Reproduce each line from the first in the data through the line that contains "def keyIndex (k" exactly; give nothing else.

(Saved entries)
═══
-- ==== Sys2Proof/Machine/Tracts.lean ====
section
/-!
DEFINITION. Tracts: keys, the memory behind them, and the checks of Table 13 that follow the key (11 R535 to R544, R571; 06
R289; 13 R654).
-/
namespace Sys2Proof.Machine

/-! ## Keys (Table 9) -/

/-- A tract that was never registered. -/
def Tract.none_ : Tract :=
  { kind := 0, rights := 0, mode := 0, partner := 0, stand := 0, cell := 0, base := 0, len := 0, gen := 0, check := 0,
    st := .free, frames := [], inflight := 0, cmd := none, own := none, mkey := none, src := none, srcKind := 0,
    srcRights := 0, srcLen := 0, srcEpoch := 0, sends := [], sendNext := 0, nextInt := 0, ints := [] }

/-- The key of a tract at an INDEX. -/
def Tract.key (t : Tract) (i : Nat) : BitVec 32 := BitVec.ofNat 32 (t.gen * 2 ^ 24 + t.check * 2 ^ 16 + i)

/-- INDEX of a key. -/
def keyIndex (k : BitVec 32) : Nat := k.toNat % 65536

/-- CHECK of a key. -/
def keyCheck (k : BitVec 32) : Nat := k.toNat / 65536 % 256

/-- GEN of a key. -/
def keyGen (k : BitVec 32) : Nat := k.toNat / 2 ^ 24

/-- The tract of an INDEX. -/
def Dev.tract? (d : Dev) (i : Nat) : Option Tract := Tab.get? d.tracts i

/-- A tract replaced. -/
def Dev.setTract (d : Dev) (i : Nat) (t : Tract) : Dev := { d with tracts := Tab.set d.tracts i t }

/-- A tract changed, if it is there. -/
def Dev.modTract (d : Dev) (i : Nat) (f : Tract → Tract) : Dev := { d with tracts := Tab.upd d.tracts i f }

/-- True while a tract is registered and not yet revoked: it uses its INDEX and counts in TRC_STAT.IN_USE. -/
def Tract.inUse (t : Tract) : Bool := t.st == .active || t.st == .revoking || t.st == .opening

/-- The tract that a key names for a stand, whatever its kind, when it is active with that GEN and CHECK. -/
def Dev.tractOf (d : Dev) (s : Nat) (k : BitVec 32) : Option (Nat × Tract) :=
  match d.tract? (keyIndex k) with
  | some t => if t.stand = s ∧ t.st = .active ∧ t.check = keyCheck k ∧ t.gen = keyGen k then some (keyIndex k, t) else none
  | none => none

/-- The epoch of a stand's slice (13 R653, R654). -/
def Dev.sliceEpoch (d : Dev) (s : Nat) : Nat := ((Tab.get? d.slices (d.sliceOf s)).map (·.epoch)).getD 1

/-- The tract's epoch for check 8: its own record's, else its stand's slice's (13 R654, R678). -/
def Dev.tractEpoch (d : Dev) (t : Tract) : Nat := match t.own with
  | some e => e.toNat
  | none => d.sliceEpoch t.stand

/-! ## The memory behind a tract -/

/-- Length of a stand's weight region. -/
def Dev.weightLen (d : Dev) (s : Nat) : Nat := (Tab.getD d.weights s ([], false)).1.length * 65536

/-- Bytes that a tract reaches: LEN; a WEIGHT tract follows the region (Table 11). -/
def Dev.tractLen (d : Dev) (t : Tract) : Nat := if t.kind = 6 then d.weightLen t.stand else t.len

/-- Frames of the 64 KiB units behind a tract, and none for one that is not in T1. A lent window (kind 8 of the model) lists
its granules of 256 MiB. -/
def Dev.tractFrames (d : Dev) (t : Tract) : List Nat :=
  if t.kind = 6 then (Tab.getD d.weights t.stand ([], false)).1
  else if t.kind = 8 then t.frames.flatMap fun g => (List.range 4096).map fun i => g + 256 * i
  else t.frames

/-- Bytes [off, off + n) of a list of 64 KiB units. -/
def Dev.unitsRead (d : Dev) (fs : List Nat) (off n : Nat) : List Byte :=
  let bs := ((fs.drop (off / 65536)).take (n / 65536 + 2)).flatMap fun f => Memory.readN d.mem (f * 256) 65536
  recBytes (bs.drop (off % 65536)) 0 n

/-- Bytes written into a list of 64 KiB units, at most n pieces. -/
def Dev.unitsWrite (fs : List Nat) : Nat → Nat → List Byte → Dev → Dev
  | 0, _, _, d => d
  | n + 1, off, bs, d =>
    if bs.isEmpty then d else
    match fs[off / 65536]? with
    | none => d
    | some f =>
      let k := 65536 - off % 65536
      let d : Dev := { d with mem := Memory.write d.mem (f * 256 + off % 65536) (bs.take k) }
      Dev.unitsWrite fs n (off + k) (bs.drop k) d

/-- Stage offset of a STAGE tract's byte. -/
def Dev.stageOff (d : Dev) (t : Tract) (off : Nat) : Nat := (d.region t.stand).1 + t.base + off

/-- Bytes of a BUFFER, STAGE, MERGE or WEIGHT tract. -/
def Dev.tractRead (d : Dev) (t : Tract) (off n : Nat) : List Byte :=
  if t.kind = 1 then Memory.readN d.stage (stageAt t.cell (d.stageOff t off)) n
  else d.unitsRead (d.tractFrames t) off n

/-- Bytes placed in a BUFFER, STAGE, MERGE or WEIGHT tract. -/
def Dev.tractWrite (d : Dev) (t : Tract) (off : Nat) (bs : List Byte) : Dev :=
  if t.kind = 1 then d.stageWrite t.cell (d.stageOff t off) bs
  else Dev.unitsWrite (d.tractFrames t) (bs.length / 65536 + 2) off bs d

/-- T1 frames for n units of 64 KiB, each of 256 frames, in any of the edges that has room. -/
def Dev.allocUnits (d : Dev) (s : Nat) : Nat → List Nat → Option (List Nat × Dev)
  | 0, fs => some (fs, d)
  | n + 1, fs => (d.allocFrom 256 (d.turned 3 (d.tierDies s 1))).bind fun x => Dev.allocUnits (x.2.holdRun x.1 256) s n (fs ++ [x.1])

/-- Units given back: their frames are free and read zero when they are next allocated. -/
def Dev.freeUnits (d : Dev) (fs : List Nat) : Dev :=
  fs.foldl (fun d f => { d with runs := Tab.del d.runs f, mem := Memory.zero d.mem (f * 256) 65536 }) d

/-! ## Query rings and work-order queues (R552, R553; 17 Table 12) -/

/-- A stand's query ring. -/
def Dev.ring (d : Dev) (s : Nat) : List QItem := Tab.getD d.rings s []

/-- A stand's work-order queue. -/
def Dev.workq (d : Dev) (s : Nat) : List QItem := Tab.getD d.wqs s []

/-- Space that open messages of a stand's connections reserve on a tract of a kind. -/
def Dev.reserved (d : Dev) (s kind : Nat) : Nat :=
  (d.conns.map fun e => if e.2.stand = s then (e.2.rx.map fun m =>
    if (d.tract? (keyIndex m.key)).any fun t => t.kind == kind then m.space else 0).sum else 0).sum

/-- Bytes of the query ring in use. -/
def Dev.ringUsed (d : Dev) (s : Nat) : Nat := ((d.ring s).map fun i => i.bytes.length).sum + d.reserved s 2

/-- Work orders queued. -/
def Dev.wqUsed (d : Dev) (s : Nat) : Nat := (d.workq s).length + d.reserved s 3 / 64

/-- A record entered into the query ring. -/
def Dev.enterRing (d : Dev) (s cls : Nat) (bs : List Byte) : Dev :=
  { d with rings := Tab.set d.rings s (d.ring s ++ [⟨bs, cls, d.now⟩]) }

/-- A record entered into the work-order queue. -/
def Dev.enterWq (d : Dev) (s cls : Nat) (bs : List Byte) : Dev :=
  { d with wqs := Tab.set d.wqs s (d.workq s ++ [⟨bs, cls, d.now⟩]) }

/-- True when a node is this one or one to which the stand has an OPEN connection (R554). -/
def Dev.nodeOk (d : Dev) (s n : Nat) : Bool := n == d.node || d.conns.any fun e => e.2.stand == s && e.2.peer == n && e.2.st == 2

/-- The reply check of a query record (R554; 05 Table 1). -/
def Dev.replyOk (d : Dev) (s : Nat) (bs : List Byte) : Bool :=
  d.nodeOk s (recNum bs 64 2) && (recNum bs 84 2 == 0 || d.nodeOk s (recNum bs 66 2))

/-- The reply check of a work order. -/
def Dev.wreplyOk (d : Dev) (s : Nat) (bs : List Byte) : Bool := d.nodeOk s (recNum bs 52 2)

/-! ## Checks 5 to 10 of Table 13 -/

/-- Why a request is refused: NAK code and INFO. -/
structure Refused where
  code : Nat
  info : Nat

/-- Rights that a request needs: READ 1, WRITE 2, ATOMIC 4, NOTICE 8, WORK_ORDER 16 (after Table 13). -/
def needRights (kind ty : Nat) (notice : Bool) : Nat :=
  (if kind = 3 then 16 else if ty = tyGet then 1 else if ty = tyAtom then 4 else if ty = tyNote then 10 else 2) |||
    (if notice && kind != 3 then 8 else 0)

/-- True when a range or length breaks check 10 for a tract's kind: base is the message's base offset. -/
def Dev.outOfBounds (d : Dev) (t : Tract) (ty : Nat) (notice : Bool) (off n base len : Nat) : Bool :=
  d.tractLen t < off + n || (ty == tyAtom && off % 8 != 0) ||
  (t.kind == 2 && (base != 0 || len % 256 != 0 || 1048576 < len)) ||
  (t.kind == 3 && (base != 0 || len != 64)) ||
  (t.kind == 5 && notice && len < 64)

/-- Checks 5 to 9 for a stand (R539, R544, R654; 13 R645): key, generation, revocation, epoch unless it is a local
operation, rights. -/
def Dev.checkKey (d : Dev) (s : Nat) (k : BitVec 32) (ty : Nat) (notice : Bool) (epoch : Option Nat) : Refused ⊕ (Nat × Tract) :=
  match d.tract? (keyIndex k) with
  | none => .inl ⟨3, 0⟩
  | some t =>
    if t.stand ≠ s ∨ t.check ≠ keyCheck k ∨ t.st = .opening then .inl ⟨3, 0⟩
    else if t.gen ≠ keyGen k then .inl ⟨4, 0⟩
    else if t.st ≠ .active then .inl ⟨5, 0⟩
    else if s ≠ 0 ∧ epoch.isSome ∧ d.fld .cmp 0 8 2 0 = 1 then .inl ⟨11, 0⟩
    else if epoch.any fun e => e != d.tractEpoch t then .inl ⟨11, d.tractEpoch t⟩
    else if needRights t.kind ty notice &&& t.rights ≠ needRights t.kind ty notice then .inl ⟨7, 0⟩
    else .inr (keyIndex k, t)

/-! ## Atomics (07 Table 17; 11 R557) -/

/-- The new value of an atomic's target word. -/
def atomNew (op : Nat) (old operand compare : W64) : W64 :=
  match op with
  | 0 => old + operand
  | 1 => operand
  | 2 => if old = compare then operand else old
  | 3 => old &&& operand
  | 4 => old ||| operand
  | _ => if old.ult operand then operand else old

/-- An atomic on a tract's word: the old value and the device. -/
def Dev.atomic (d : Dev) (t : Tract) (off op : Nat) (data : List Byte) : W64 × Dev :=
  let old := BitVec.ofNat 64 (leNat (d.tractRead t off 8))
  let new := atomNew op old (BitVec.ofNat 64 (recNum data 0 8)) (BitVec.ofNat 64 (recNum data 8 8))
  (old, d.tractWrite t off (natLe 8 new.toNat))

/-! ## Sectors that cannot be read (14 R707, R709) -/

/-- The channel of a cell that holds a cell DRAM address: 256-byte granules over 64 bank groups, four to a channel (09 R416,
R418). -/
def Dev.channelOf (frame : Nat) : Nat := frame % 64 / 4

/-- DRAM_UNCORR or EDGE_DRAM_UNCORR for a sector of a tile in a device tier (14 R707): attributed to the owner of the data, if any; a tile of T2 or
T3 lies in no die of the device. -/
def Dev.uncorrectable (d : Dev) (frame : Nat) (stands : List Nat) : Dev :=
  let c := frameDie frame
  if 2 ^ 40 ≤ frame then d
  else if c < 16 then
    d.raise (32 * c + 1) ⟨.channel, 16 * c + Dev.channelOf frame⟩ stands (BitVec.ofNat 64 ((frame - c * 2 ^ 27) * 256))
  else d.raise (0x201 + 8 * (c - 16)) ⟨.edge, c - 16⟩ stands (BitVec.ofNat 64 ((frame - c * 2 ^ 27) * 256))

end Sys2Proof.Machine
end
═══
Task result:
-- ==== Sys2Proof/Machine/Tracts.lean ====
section
/-!
DEFINITION. Tracts: keys, the memory behind them, and the checks of Table 13 that follow the key (11 R535 to R544, R571; 06
R289; 13 R654).
-/
namespace Sys2Proof.Machine

/-! ## Keys (Table 9) -/

/-- A tract that was never registered. -/
def Tract.none_ : Tract :=
  { kind := 0, rights := 0, mode := 0, partner := 0, stand := 0, cell := 0, base := 0, len := 0, gen := 0, check := 0,
    st := .free, frames := [], inflight := 0, cmd := none, own := none, mkey := none, src := none, srcKind := 0,
    srcRights := 0, srcLen := 0, srcEpoch := 0, sends := [], sendNext := 0, nextInt := 0, ints := [] }

/-- The key of a tract at an INDEX. -/
def Tract.key (t : Tract) (i : Nat) : BitVec 32 := BitVec.ofNat 32 (t.gen * 2 ^ 24 + t.check * 2 ^ 16 + i)

/-- INDEX of a key. -/
def keyIndex (k : BitVec 32) : Nat := k.toNat % 65536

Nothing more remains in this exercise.